Based on the research and survey conducted in a group of HR experts, there is a positive correlation between gender and level of satisfaction with the current job. Most of the female respondents are satisfied with their job regarding their current role compared with male respondents. This finding aligns with the findings of Ogundele (2005), but it contradicts the findings of Kim (2005). From the analysis, it is proven that there is a significant association between years of experience and response regarding employee engagement at the organisation. This finding aligns with the findings of Sagayarani (2015) and those of Fatma and Shyqyri (2015), but contradicts with the findings of Elizabeth and Dennis (2014). From discriminant analysis, the researchers determined that there is a significant association between work–life balance initiatives organised by the company and gender, age, annual income, educational qualification, and years of experience. Of many independent variable, gender acts as important independent variable with higher a coefficient value, which predicts work–life balance engagements in the company compared with other independent variables. This result aligns with the findings of Amy et Al. (2014) but contradicts with the findings of Karishma and Harvinder (2015).
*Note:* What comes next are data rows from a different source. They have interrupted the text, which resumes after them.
/-- The next range of a queue's frames, in ascending sequence, that firmware may reclaim. -/
def nextReclaim (c : Context) (q : Queue) : Option (Nat × Nat × DWord) :=
  ((q.frames.flatMap fun (_, f) => f.marks).map EbbMark.range).find? fun (b, _, _) => (tget? c.ranges b).isNone

/-- The bytes of a range's pages made open, page by page of 64 KiB (log entry 3). -/
def State.scramble (s : State) (c : Context) (base len : Nat) : State :=
  (List.range (len / 65536)).foldl (fun s i =>
    match walk s c (base + 65536 * i) with
    | .ok p => { (s.writeAt p.key (openAt s 0 65536)) with free := s.free + 65536 }
    | .error _ => s) s

/-- `memory reclaim` (R352): below the watermark, the next range that marks name is dropped where a graph rebuilds it, else
its copy to host memory starts. -/
def execMemoryReclaim (ctx : Nat) (base : DWord) (s : State) : Res :=
  match tget? s.ctxs ctx with
  | none => .next s
  | some c =>
    let qs := s.queues.filter fun (_, q) => q.ctx = ctx
    match qs.findSome? fun (_, q) => (nextReclaim c q).bind fun x => if x.1 = base.toNat then some x else none with
    | none => .next s
    | some (b, n, _) =>
      let graph := qs.findSome? fun (_, q) => q.frames.findSome? fun (_, f) => f.marks.findSome? fun m => match m with
        | .recomp x _ g => if x = b then some g else none
        | .needs .. => none
      let low := Config.freeMemory s.free < c.watermark
      let s := { s with free := s.free + 1 }
      if !low then .next s else
      match graph with
      | some g => .next ((s.scramble c b n).modCtx ctx fun c => { c with ranges := tput c.ranges b ⟨n, .dropped, g⟩ })
      | none => .next (s.modCtx ctx fun c => { c with ranges := tput c.ranges b ⟨n, .outward, 0⟩ })

/-- A reclaimed range of a context. -/
def rangeAt (s : State) (ctx : Nat) (base : DWord) : Option RangeRec := (tget? s.ctxs ctx).bind fun c => tget? c.ranges base.toNat

/-- `offload copy complete` (R352): the outward copy is whole and the device pages are free. -/
def execOffloadCopyComplete (ctx : Nat) (base : DWord) (s : State) : Res :=
  match rangeAt s ctx base with
  | some r => .next (if r.state == .outward then s.modCtx ctx fun c => { c with ranges := tput c.ranges base.toNat { r with state := .offloaded } } else s)
  | none => .next s

/-- Whether a graph that rebuilds a range is still offered or in flight. -/
def graphRuns (s : State) (ctx : Nat) (graph : DWord) : Bool :=
  (s.launches.any fun (_, L) => L.ctx = ctx && L.graph && L.target = graph && L.state != .complete) ||
  s.queues.any fun (_, q) => q.ctx = ctx && q.offers.any fun o => match o.bytes with
    | some r => leAt r 0 8 = graph.toNat && bitOf (leAt r 0x1E 2) 1
    | none => false

/-- `range return complete` (R352): the range is resident again, and what waited for it goes on. -/
def execRangeReturnComplete (ctx : Nat) (base : DWord) (s : State) : Res :=
  match rangeAt s ctx base with
  | some r =>
    if r.state == .returning && (r.graph = 0 || !graphRuns s ctx r.graph) then
      .next ((s.modCtx ctx fun c => { c with ranges := tdel c.ranges base.toNat }).unstall ctx)
    else .next s
  | none => .next s

/-! ### Resolving faults and traps (R362, R363, R365) -/

/-- A workgroup ended by system software (R363): its issue stops here; the rest follows when what it started has
completed, at its retirement. -/
def State.endWg (s : State) (id : Nat) : State := s.modWg id fun W => { W with ended := true, leaving := none, saveFail := [] }

/-- A token answered. -/
def State.dropToken (s : State) (ctx tok : Nat) : State := s.modCtx ctx fun c => { c with tokens := tdel c.tokens tok }

/-- A wave whose tokens are all answered goes on (R24, R362). -/
def State.resume (s : State) (wave tok : Nat) : State :=
  s.modWave wave fun w =>
    let w := { w with tokens := w.tokens.filter (· ≠ tok) }
    if !w.tokens.isEmpty || w.status != .stopped then w
    else { w with status := if !w.pairs.isEmpty then .waiting .retry else if !w.tris.isEmpty then .waiting .submitted else .ready }

/-- The lanes of a record advanced without effect (R362). -/
def skipLanes (w : Wave) (lanes : LaneMask) : Wave :=
  (lanesOf lanes).foldl (fun w l => if w.pc l == exitedPc then w else w.setPc l (nextPc (w.pc l)))
    { w with redo := false, done := 0, moored := 0, emitBad := if w.pairs.isEmpty then [] else w.emitBad }

/-- The held contribution of a consumed report applied once; the report stands again where it still cannot be (R192). -/
def State.applyHeld (s : State) (ctx wave : Nat) (r : Report) : State :=
  match r.held with
  | none => s
  | some (va, x) =>
    let t : Option State := (tget? s.ctxs ctx).bind fun c =>
      match translate s none ctx c va.toNat .write with | .ok p => s.bwAdd ctx p.key va.toNat x | .error _ => none
    t.getD (s.modWave wave fun w => { w with reports := w.reports ++ [r] })

/-- The reply to a lane's record; none where the action is illegal. DESIGN CHOICE: SKIP drops the contribution that a record of 0x42
holds (R192), and RETRY of one of 0x51 runs `brkpt` again (R210; log entry 65). -/
def State.replyLanes (s : State) (ctx tok wave : Nat) (lanes : LaneMask) (code : Byte) (emit : Bool) (reports : List Report)
    (action : Nat) : Option State :=
  let s0 := s.dropToken ctx tok
  match action with
  | 0 =>
    let s := reports.foldl (fun s r => s.applyHeld ctx wave r) s0
    some ((s.resume wave tok).modWave wave fun w => { w with redo := w.redo || reports.isEmpty })
  | 1 =>
    if code == 0x72 || emit then none
    else if !(s.wave wave).tris.isEmpty then
      let s := (s0.modWave wave fun w => { w with tris := w.tris.drop 1 }).resume wave tok
      some (if (s.wave wave).tris.isEmpty then
        (s.modWave wave fun w => { w with status := .waiting .submitted }).endTriangles wave else s)
    else some ((s0.modWave wave fun w => skipLanes w lanes).resume wave tok)
  | 2 => some (s0.endWg (wgOf wave))
  | _ => none
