-- ==== Sys2Proof/Machine/Commands.lean ====
section
/-! DEFINITION. The host command set (R334 to R339, R343, R356, R357, R377, R378, R381, R388 to R392). -/

namespace Sys2Proof.Machine

/-! ### Replies (R336, R338) -/

/-- A command's outcome: a status other than 0, with no effect or with one, or its results and the state. -/
inductive CmdOut where
  | refuse (status : Nat)
  | failed (status : Nat) (s : State)
  | ok (results : List Byte) (s : State)

/-- A reply record written at its tag's place, and the reply interrupt (R334, R336). -/
def State.hostReply (s : State) (opcode : Nat) (tag : Word) (status : Nat) (results : List Byte) : State :=
  let bytes := leBytes 2 opcode ++ leBytes 2 status ++ leBytes 4 tag.toNat ++ (results ++ leBytes 56 0).take 56
  (s.writeAt (barKey (0x1000 + 64 * (tag.toNat % 64))) bytes).emit .replyInterrupt

/-- What refuses a command whatever its arguments: VERSION first (status 2), the agreed version (1), the stage (5). -/
def commandBar (s : State) (opcode stage : Nat) : Option Nat :=
  if opcode ≤ 2 then none else
  match s.sys.agreed with
  | none => some 2
  | some v => if v.toNat < 0x10000 then some 1 else if s.sys.stage < stage then some 5 else none

/-- A command run and answered. -/
def runCommand (opcode stage : Nat) (tag : Word) (s : State) (k : State → CmdOut) : Res :=
  let out : CmdOut := match commandBar s opcode stage with | some st => .refuse st | none => k s
  match out with
  | .refuse st => .next (s.hostReply opcode tag st [])
  | .failed st s => .next (s.hostReply opcode tag st [])
  | .ok r s => .next (s.hostReply opcode tag 0 r)

/-- A command that succeeds unless a status refuses it. -/
def guardCmd (status : Option Nat) (r : List Byte) (s : State) : CmdOut :=
  match status with | some st => .refuse st | none => .ok r s

/-- The first status whose condition holds. -/
def firstStatus (cs : List (Bool × Nat)) : Option Nat := (cs.find? (·.1)).map (·.2)

/-- An opcode that the agreed version does not have (R337, R338). -/
def State.unknownCommand (s : State) (opcode : Nat) (tag : Word) : State :=
  s.hostReply opcode tag (if s.sys.agreed.isNone then 2 else 1) []

/-- A word of the management BAR as the host reads it (R334). -/
def barRead (s : State) (off : Nat) : Word :=
  if off = 0x2000 then BitVec.ofNat 32 s.sys.stage
  else if off = 0x2004 then Config.firmwareVersion
  else BitVec.ofNat 32 (s.natAt (barKey off) 4)

/-! ### Version, stage, partitions -/

/-- `VERSION` (R337): the lower of the two versions is agreed. -/
def execVersion (tag : Word) (major minor : BitVec 16) (s : State) : Res :=
  runCommand 0x0001 0 tag s fun s =>
    let host : Word := major ++ minor
    let v := if host.toNat < Config.firmwareVersion.toNat then host else Config.firmwareVersion
    .ok (leBytes 4 Config.firmwareVersion.toNat ++ leBytes 4 v.toNat) { s with sys := { s.sys with agreed := some v } }

/-- `STAGE` (R337). -/
def execStage (tag : Word) (s : State) : Res := runCommand 0x0002 0 tag s fun s => .ok (leBytes 4 s.sys.stage) s

/-- `STAGE_DIAG` (R377, R388). -/
def execStageDiag (tag : Word) (s : State) : Res := runCommand 0x0004 0 tag s fun s => .ok (leBytes 4 s.sys.hold) s

/-- `PART_SET` (R329). -/
def execPartSet (tag : Word) (p : Word) (s : State) : Res :=
  runCommand 0x0010 2 tag s fun s =>
    guardCmd (firstStatus [(!([1, 2, 4, 8, 16].contains p.toNat), 3), (!s.ctxs.isEmpty, 4)]) []
      { s with sys := { s.sys with parts := p.toNat } }

/-! ### Contexts (R331, R359) -/

/-- `n` bytes of host memory. -/
def hostBytes (s : State) (a : DWord) (n : Nat) : List Byte := s.bytesAt (hostKey a.toNat) n

/-- Whether a number is a power of two between bounds. -/
def powerIn (x lo hi : Nat) : Bool := lo ≤ x && x ≤ hi && x = 2 ^ x.log2

/-- A ring control block read and validated (R359). -/
def ringOf (s : State) (ctx : Nat) (c : Context) (va : DWord) : Option Ring :=
  match readVa s ctx c va.toNat 64 with
  | .error _ => none
  | .ok bs =>
    let r : Ring := { ctl := va, base := BitVec.ofNat 64 (leAt bs 0 8), entries := leAt bs 8 4, vector := leAt bs 0xC 2 }
    if r.base.toNat % 64 ≠ 0 ∨ !powerIn r.entries 64 65536 ∨ Config.msixVectors ≤ r.vector ∨ leAt bs 0xE 2 ≠ 0 ∨ leAt bs 0x18 40 ≠ 0
    then none else some r

/-- The context that a descriptor describes, before its rings and exports are read. -/
def contextOf (d : List Byte) : Context :=
  { part := leAt d 0 1, priv := bitOf (leAt d 1 1) 0, slotq := leAt d 2 1, ptroot := leAt d 8 8
    spill := BitVec.ofNat 64 (leAt d 0x10 8), spillsize := leAt d 0x18 8, trapring := none, faultring := none
    watermark := leAt d 0x30 8, staging := leAt d 0x38 4, nexport := leAt d 0x3C 4, exports := BitVec.ofNat 64 (leAt d 0x40 8)
    pinpage := BitVec.ofNat 64 (leAt d 0x48 8) }

/-- The staging bytes that other contexts hold. -/
def stagingHeld (s : State) : Nat := s.ctxs.foldl (fun n (_, c) => n + c.staging) 0

/-- Whether a descriptor breaks R331 by itself. -/
def badDescriptor (s : State) (d : List Byte) : Bool :=
  s.sys.parts ≤ leAt d 0 1 || 1 < leAt d 1 1 || 32 < leAt d 2 1 || leAt d 3 5 ≠ 0 || leAt d 8 8 % 4096 ≠ 0 ||
  leAt d 0x10 8 % 65536 ≠ 0 || leAt d 0x18 8 % 65536 ≠ 0 || leAt d 0x20 8 % 64 ≠ 0 ||
  leAt d 0x28 8 = 0 || leAt d 0x28 8 % 64 ≠ 0 || leAt d 0x38 4 % 65536 ≠ 0 || 2 ^ 27 < leAt d 0x38 4 || 4096 < leAt d 0x3C 4 ||
  (leAt d 0x3C 4 ≠ 0 && leAt d 0x40 8 % 32 ≠ 0) || leAt d 0x48 8 % 65536 ≠ 0 || leAt d 0x50 48 ≠ 0

/-- A context with its rings and exports, where they are valid. -/
def completeContext (s : State) (ctx : Nat) (d : List Byte) : Option Context := do
  let c := contextOf d
  let fault ← ringOf s ctx c (BitVec.ofNat 64 (leAt d 0x28 8))
  let trap ← if leAt d 0x20 8 = 0 then some none else (ringOf s ctx c (BitVec.ofNat 64 (leAt d 0x20 8))).map some
  let table ← goodExports s ctx c
  some { c with faultring := some fault, trapring := trap, table }

/-- `CTX_CREATE` (R331): the lowest free context index. -/
def execCtxCreate (tag : Word) (va : DWord) (s : State) : Res :=
  runCommand 0x0020 3 tag s fun s =>
    let d := hostBytes s va 128
    match (List.range 4096).find? fun k => (tget? s.ctxs k).isNone with
    | none => .refuse 6
    | some k =>
      if badDescriptor s d then .refuse 3
      else if 2 ^ 27 < stagingHeld s + leAt d 0x38 4 then .refuse 3
      else match completeContext s k d with
        | none => .refuse 3
        | some c => .ok (leBytes 4 k) { s with ctxs := tput s.ctxs k c }

/-- What the cores hold of a context's translations in a range, dropped; length 0 means all (R356). -/
def State.dropTlb (s : State) (ctx va len : Nat) : State :=
  let hit (v n : Nat) : Bool := len = 0 || (v < va + len && va < v + n)
  { s with cores := tmap s.cores fun _ k => { k with
      tlb := tfilter k.tlb fun key _ => !(key / 2 ^ 48 = ctx && hit (key % 2 ^ 48 * 65536) 65536)
      lines := tfilter k.lines fun key _ => !(key / 2 ^ 64 = ctx && hit (key % 2 ^ 64 * 64) 64) } }

/-- Queues gone with their binds and completed launches. -/
def State.dropQueues (s : State) (p : Nat → Queue → Bool) : State :=
  let gone := (s.queues.filter fun (k, q) => p k q).map (·.1)
  { s with
    queues := tfilter s.queues fun k _ => !gone.contains k
    binds := tfilter s.binds fun _ b => !gone.contains b.queue
    launches := tfilter s.launches fun _ L => !gone.contains L.queue }

/-- `CTX_DESTROY` (R337, R351): its queues go with it. -/
def execCtxDestroy (tag : Word) (ctx : Word) (s : State) : Res :=
  runCommand 0x0021 3 tag s fun s =>
    let k := ctx.toNat
    guardCmd (firstStatus [((tget? s.ctxs k).isNone, 3), (s.launches.any fun (_, L) => L.ctx = k && L.state != .complete, 4)]) []
      { ((s.dropTlb k 0 0).dropQueues fun _ q => q.ctx = k) with
        ctxs := tdel s.ctxs k, bins := tfilter s.bins fun key _ => key / 2 ^ 64 ≠ k }

/-- `EXPORT_SYNC` (R331). -/
def execExportSync (tag : Word) (ctx : Word) (s : State) : Res :=
  runCommand 0x0022 3 tag s fun s =>
    match (tget? s.ctxs ctx.toNat).bind fun c => goodExports s ctx.toNat c with
    | none => .refuse 3
    | some xs => .ok [] (s.modCtx ctx.toNat fun c => { c with table := xs })

/-- `SPILL_SET` (R337): the records move into the new region. -/
def execSpillSet (tag : Word) (ctx : Word) (va size : DWord) (s : State) : Res :=
  runCommand 0x0023 3 tag s fun s =>
    match tget? s.ctxs ctx.toNat with
    | none => .refuse 3
    | some c =>
      if va.toNat % 65536 ≠ 0 ∨ size.toNat % 65536 ≠ 0 ∨ size.toNat < 48 * c.spills.length then .refuse 3 else
      let s := c.spills.zipIdx.foldl (fun s ((word, a), i) =>
        (s.writeVa ctx.toNat (va.toNat + 48 * i) (spillBytes a word)).getD s) s
      .ok [] (s.modCtx ctx.toNat fun c => { c with
        spill := va, spillsize := size.toNat, spills := c.spills.zipIdx.map fun ((word, a), i) => (word, { a with place := i }) })

/-! ### Queues (R339, R342, R343) -/

/-- The queue that a descriptor describes. -/
def queueFrom (d : List Byte) : Queue :=
  let flags := leAt d 0xF 1
  { ring := BitVec.ofNat 64 (leAt d 0 8), entries := leAt d 8 4, ctx := leAt d 0xC 2, prio := leAt d 0xE 1, det := bitOf flags 0
    always := bitOf flags 1, gang := leAt d 0x10 1, headwb := BitVec.ofNat 64 (leAt d 0x18 8), ebb := BitVec.ofNat 64 (leAt d 0x20 8)
    ebbsize := leAt d 0x28 8, rejlog := BitVec.ofNat 64 (leAt d 0x30 8) }

/-- Whether a queue descriptor breaks R339. -/
def badQueue (s : State) (d : List Byte) : Bool :=
  let flags := leAt d 0xF 1
  leAt d 0 8 % 64 ≠ 0 || !powerIn (leAt d 8 4) 1 65536 || leAt d 0x10 1 = 0 || 16 < leAt d 0x10 1 || 4 ≤ flags ||
  (match tget? s.ctxs (leAt d 0xC 2) with | none => true | some c => bitOf flags 0 && c.pinpage = 0) ||
  leAt d 0x11 7 ≠ 0 || leAt d 0x18 8 % 4 ≠ 0 || leAt d 0x20 8 % 65536 ≠ 0 || leAt d 0x28 8 = 0 || leAt d 0x28 8 % 65536 ≠ 0 ||
  leAt d 0x30 8 % 4096 ≠ 0 || leAt d 0x38 8 ≠ 0

/-- `Q_CREATE` (R339). -/
def execQCreate (tag : Word) (queue : Word) (va : DWord) (s : State) : Res :=
  runCommand 0x0030 3 tag s fun s =>
    let d := hostBytes s va 64
    let k := queue.toNat
    if k = 0 ∨ 8191 < k ∨ (tget? s.queues k).isSome ∨ badQueue s d then .refuse 3
    else .ok [] ({ s with queues := tput s.queues k (queueFrom d) }.setNat (barKey (0x120000 + 8 * k)) 4 0)

/-- `Q_DESTROY` (R339). -/
def execQDestroy (tag : Word) (queue : Word) (s : State) : Res :=
  runCommand 0x0031 3 tag s fun s =>
    guardCmd (firstStatus [((tget? s.queues queue.toNat).isNone, 3), (inFlight s queue.toNat ≠ 0, 4)]) []
      (s.dropQueues fun k _ => k = queue.toNat)

/-- `Q_QUERY` (R335, R337): a queue that does not exist reads as a state word without VALID. -/
def execQQuery (tag : Word) (queue : Word) (s : State) : Res :=
  runCommand 0x0032 3 tag s fun s =>
    let k := queue.toNat
    if 8191 < k then .refuse 3
    else if k = 0 then
      .ok (leBytes 8 (1 + (if s.sys.cmdErr then 8 else 0)) ++ leBytes 4 s.sys.cmdHead.toNat ++ leBytes 4 s.sys.cmdTail.toNat) s
    else
      let (h, t) : Word × Word := match tget? s.queues k with | some q => (q.head, q.tail) | none => (0, 0)
      .ok (leBytes 8 (queueWord s k) ++ leBytes 4 h.toNat ++ leBytes 4 t.toNat) s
Multiple regression analysis reveals that independent variables—such as age, gender, education qualification, annual income, and years of experience—are statistically significant with level of motivation at work. The study found that gender is the best predictor and gain importance in level of motivation at work. This finding aligns with the findings of Fapohunda (2014), but it contradicts with the findings of Rashmi et al. (2010).

8 Implications of the Study

HR experts act as a business-driven HR by incorporating necessary policies and practices with reference to onboarding and induction, manpower planning–induction process, and feedback-based system. The study also identifies and encourages a learning culture, leadership engagements, career advancements, employee-engagement drives, increasing the level of satisfaction, and work–life balance initiatives, etc. HR experts should focusing on and decrease attrition levels through a wide range of rewards and recognition programs, counseling, mentoring programs, creation of a positive and friendly work environment, promoting employment involvement, participation, and generating and retaining talented workforce in the organisation. This research helps to determine human-resource practice and the challenges confronted by HR experts in an Indian IT firm. The study is limited to an IT firm in Bangalore, India, but the results can be extrapolated to IT firms and other industries in India and abroad to get a better understanding of human-resource practices and the challenges faced by HR experts.